Stored data entries:
-- ==== Sys2Proof/Machine/Records.lean ====
section
/-! DEFINITION. The record commands of the host: DEFINE, AMEND, STAGE, COMMIT, DISCARD, READ, DESCRIBE, FIND and host
RETIRE (chapters 1 and 2). -/

namespace Sys2Proof.Machine

/-! ## DEFINE (R15, R16) -/

/-- The first step of R15: whether the arguments are all in range and allowed together. -/
def defineArgumentsOk (handle : Half) (role len permits : Byte) (mask : Half) : Bool :=
  decide (handle.toNat ≤ 511) && decide (1 ≤ len.toNat ∧ len.toNat ≤ 64) && maskOk mask &&
  match Role.ofCode role with
  | none => false
  | some .mirror => !(Permits.ofByte permits).any
  | some .source => !((Permits.ofByte permits).storeOk && decide (16 < len.toNat))

/-- The entry a DEFINE makes (R16). -/
def definedEntry (handle : Half) (role len permits : Byte) (limit : Half) : Entry :=
  { Entry.vacant with
    state := .draft
    handle := handle.truncate 9
    role := (Role.ofCode role).getD .source
    length := len.toNat
    permits := Permits.ofByte permits
    limit := limit.toNat }

/-- A DEFINE that passed R15, on the entry it takes (R16, R155, R161). -/
def State.defineEntry (s : State) (e : EntryNo) (handle : Half) (role len permits : Byte) (limit mask : Half) :
    State :=
  let table := (s.table.setEntry e (definedEntry handle role len permits limit)).setIndex (handle.truncate 9) (some e)
  { s with
    table := table
    attention := s.attention.setRecord e ⟨.opened, handle.truncate 9, storedMask mask, 0#13⟩ }

/-- DEFINE at the Table Controller: R15's three steps, then R16. -/
def State.define (s : State) (handle : Half) (role len permits : Byte) (limit mask : Half) : State :=
  if defineArgumentsOk handle role len permits mask = false then s.complete .badArgument []
  else if (s.table.lookup (handle.truncate 9)).isSome then s.complete .handleInUse []
  else match s.table.firstVacant with
    | none => s.complete .tableFull []
    | some e => (s.defineEntry e handle role len permits limit mask).complete .done [BitVec.ofNat 8 e.val]

/-- DEFINE. -/
def execDefine (handle : Half) (role len permits : Byte) (limit mask : Half) (s : State) : Result :=
  .next (s.runCommand (.define handle role len permits limit mask)
    fun s => s.define handle role len permits limit mask)

/-! ## AMEND (R17, R18) -/

/-- The second step of R17, on the entry named. -/
def amendArgumentsOk (x : Entry) (selector permits : Byte) (mask : Half) : Bool :=
  selectorOk selector &&
  !(selector.getLsbD 0 && decide (x.role = .mirror) && (Permits.ofByte permits).any) &&
  !(selector.getLsbD 0 && (Permits.ofByte permits).storeOk && decide (16 < x.length)) &&
  !(selector.getLsbD 1 && !maskOk mask)

/-- An AMEND that passed R17: each named field written (R18, R161); a new limit is used from the next tick on (R61). -/
def State.amendEntry (s : State) (e : EntryNo) (selector permits : Byte) (mask limit : Half) : State :=
  let x := s.entry e
  let s := s.setEntry e { x with
    permits := if selector.getLsbD 0 then Permits.ofByte permits else x.permits
    limit := if selector.getLsbD 2 then limit.toNat else x.limit
    amended := selector.getLsbD 2 || x.amended }
  if selector.getLsbD 1 then s.setMask e (storedMask mask) else s

/-- AMEND. -/
def execAmend (entry selector permits : Byte) (mask limit : Half) (s : State) : Result :=
  .next (s.runCommand (.amend entry selector permits mask limit) fun s =>
    s.withEntry false entry fun e =>
      if amendArgumentsOk (s.entry e) selector permits mask then
        (s.amendEntry e selector permits mask limit).complete .done []
      else s.complete .badArgument [])

/-! ## STAGE (R35 to R37) -/

/-- The staged copy a first STAGE creates in newly allocated cells (R36): the current copy's bytes, or zeros. -/
def State.stagedFill (s : State) (e : EntryNo) (cells : List CellNo) (p : CellPool) : CellPool :=
  match (s.entry e).current with
  | some source => p.copyFrom source cells
  | none => p.zero cells

/-- STAGE on an entry, after R19's checks (R35 to R37). -/
def State.stage (s : State) (e : EntryNo) (offset : Byte) (data : List Byte) : State :=
  let x := s.entry e
  if x.role = .mirror then s.complete .wrongRole []
  else if data.length = 0 ∨ 32 < data.length ∨ x.length < offset.toNat + data.length then s.complete .badArgument []
  else match x.staged with
    | some cells =>
      { s with pool := CellPool.writeRecord cells s.pool offset.toNat data }.complete .done []
    | none =>
      match s.pool.allocate x.segments with
      | none => s.complete .noCells []
      | some (cells, p) =>
        { s.setEntry e { x with staged := some cells } with
          pool := CellPool.writeRecord cells (s.stagedFill e cells p) offset.toNat data }.complete .done []

/-- STAGE. -/
def execStage (entry offset : Byte) (data : List Byte) (s : State) : Result :=
  .next (s.runCommand (.stage entry offset data) fun s => s.withEntry false entry fun e => s.stage e offset data)

/-! ## COMMIT (R38 to R40) -/

/-- Whether the pin marks the current copy of an entry (R39). -/
def State.currentPinned (s : State) (e : EntryNo) : Bool :=
  match s.table.pin with
  | some p => decide (p.entry = e ∧ p.kind = .current)
  | none => false

/-- R39, step 1: a pinned old current copy becomes the held copy and keeps the pin; an unpinned one is freed. -/
def State.retireCurrent (s : State) (e : EntryNo) : State :=
  match (s.entry e).current with
  | none => s
  | some cells =>
    if s.currentPinned e then
      (s.setEntry e { s.entry e with current := none, held := some ⟨cells, (s.entry e).version⟩ }).setPin
        (s.table.pin.map fun p => { p with kind := .held })
    else s.freeCurrent e

/-- A COMMIT that passed R38 (R39): the old current copy dealt with, the staged copy made current, the version
advanced, the age restarted, the entry LIVE. -/
def State.commitEntry (s : State) (e : EntryNo) (cells : List CellNo) : State :=
  let s := s.retireCurrent e
  let x := s.entry e
  s.setEntry e { x.refresh with current := some cells, staged := none, version := x.version + 1 }

/-- COMMIT on an entry, after R19's checks (R38, R39). -/
def State.commit (s : State) (e : EntryNo) : State :=
  if (s.entry e).role = .mirror then s.complete .wrongRole []
  else match (s.entry e).staged with
    | none => s.complete .wrongState []
    | some cells =>
      if s.claims.blocksCommit e then s.complete .claimed []
      else (s.commitEntry e cells).complete .done [((s.entry e).version + 1).zeroExtend 8]

/-- COMMIT. -/
def execCommit (entry : Byte) (s : State) : Result :=
  .next (s.runCommand (.commit entry) fun s => s.withEntry false entry fun e => s.commit e)

/-! ## DISCARD (R41) -/

/-- DISCARD on an entry, after R19's checks (R41). -/
def State.discard (s : State) (e : EntryNo) : State :=
  if (s.entry e).role = .mirror then s.complete .wrongRole []
  else match (s.entry e).staged with
    | none => s.complete .wrongState []
    | some _ => (s.freeStaged e).complete .done []

/-- DISCARD. -/
def execDiscard (entry : Byte) (s : State) : Result :=
  .next (s.runCommand (.discard entry) fun s => s.withEntry false entry fun e => s.discard e)

/-! ## READ (R42) -/

/-- READ on an entry, after R19's checks (R42). -/
def State.read (s : State) (e : EntryNo) (offset count : Byte) : State :=
  let x := s.entry e
  if count.toNat = 0 ∨ 32 < count.toNat ∨ x.length < offset.toNat + count.toNat then s.complete .badArgument []
  else match x.current with
    | none => s.complete .noData []
    | some cells =>
      s.complete .done
        (x.version.zeroExtend 8 :: x.state.code :: x.flagsByte ::
          s.pool.readRecord cells offset.toNat count.toNat)

/-- READ. -/
def execRead (entry offset count : Byte) (s : State) : Result :=
  .next (s.runCommand (.read entry offset count) fun s => s.withEntry false entry fun e => s.read e offset count)

/-! ## DESCRIBE (R21) -/

/-- The nineteen bytes of a DESCRIBE reply (R21, R181). -/
def State.description (s : State) (e : EntryNo) : List Byte :=
  let x := s.entry e
  let r := s.attention.record e
  [BitVec.ofNat 8 e.val, x.state.code] ++ handleBytes x.handle ++ [x.role.code, BitVec.ofNat 8 x.length, x.permits.code] ++
    numberBytes x.limit ++ numberBytes x.age ++
    [x.version.zeroExtend 8, x.copiesByte,
      match x.held with
      | some h => h.version.zeroExtend 8
      | none => 0x00#8,
      x.flagsByte] ++
    causeBytes r.mask ++ causeBytes r.causes

/-- DESCRIBE. -/
def execDescribe (entry : Byte) (s : State) : Result :=
  .next (s.runCommand (.describe entry) fun s =>
    s.withEntry true entry fun e => s.complete .done (s.description e))

/-! ## FIND (R20) -/

/-- FIND at the Table Controller (R20). -/
def State.find (s : State) (handle : Half) : State :=
  if 511 < handle.toNat then s.complete .badArgument []
  else match s.table.lookup (handle.truncate 9) with
    | none => s.complete .noEntry []
    | some e => s.complete .done [BitVec.ofNat 8 e.val, (s.entry e).state.code]

/-- FIND. -/
def execFind (handle : Half) (s : State) : Result :=
  .next (s.runCommand (.find handle) fun s => s.find handle)

/-! ## Host RETIRE (R23, R24, R27) -/

/-- Host RETIRE of an entry in DRAFT, LIVE or STALE (R23, R24): VACANT at once, or RETIRING when the in-flight mark
names it. Its cause set is cleared either way (R160). -/
def State.retireRecord (s : State) (e : EntryNo) : State :=
  if s.table.inFlight = some e then
    ((s.setEntry e { s.entry e with state := .retiring }).clear e).complete .done [EntryState.code .retiring]
  else (((s.teardown e).clear e).vacate e).complete .done [EntryState.code .vacant]

/-- Host RETIRE on an entry, after R19's checks (R23, R24, R27). -/
def State.retire (s : State) (e : EntryNo) : State :=
  match (s.entry e).state with
  | .draft | .live | .stale => s.retireRecord e
  | .retiring => s.complete .done [EntryState.code .retiring]
  | .ended => ((s.clear e).vacate e).complete .done [EntryState.code .vacant]
  | .vacant => s.complete .noEntry []

/-- Host RETIRE. -/
def execRetire (entry : Byte) (s : State) : Result :=
  .next (s.runCommand (.retire entry) fun s => s.withEntry true entry fun e => s.retire e)

end Sys2Proof.Machine
end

Prompt
In the entries above, how many lines hold the word "that"? State the number and nothing else.

Reply
3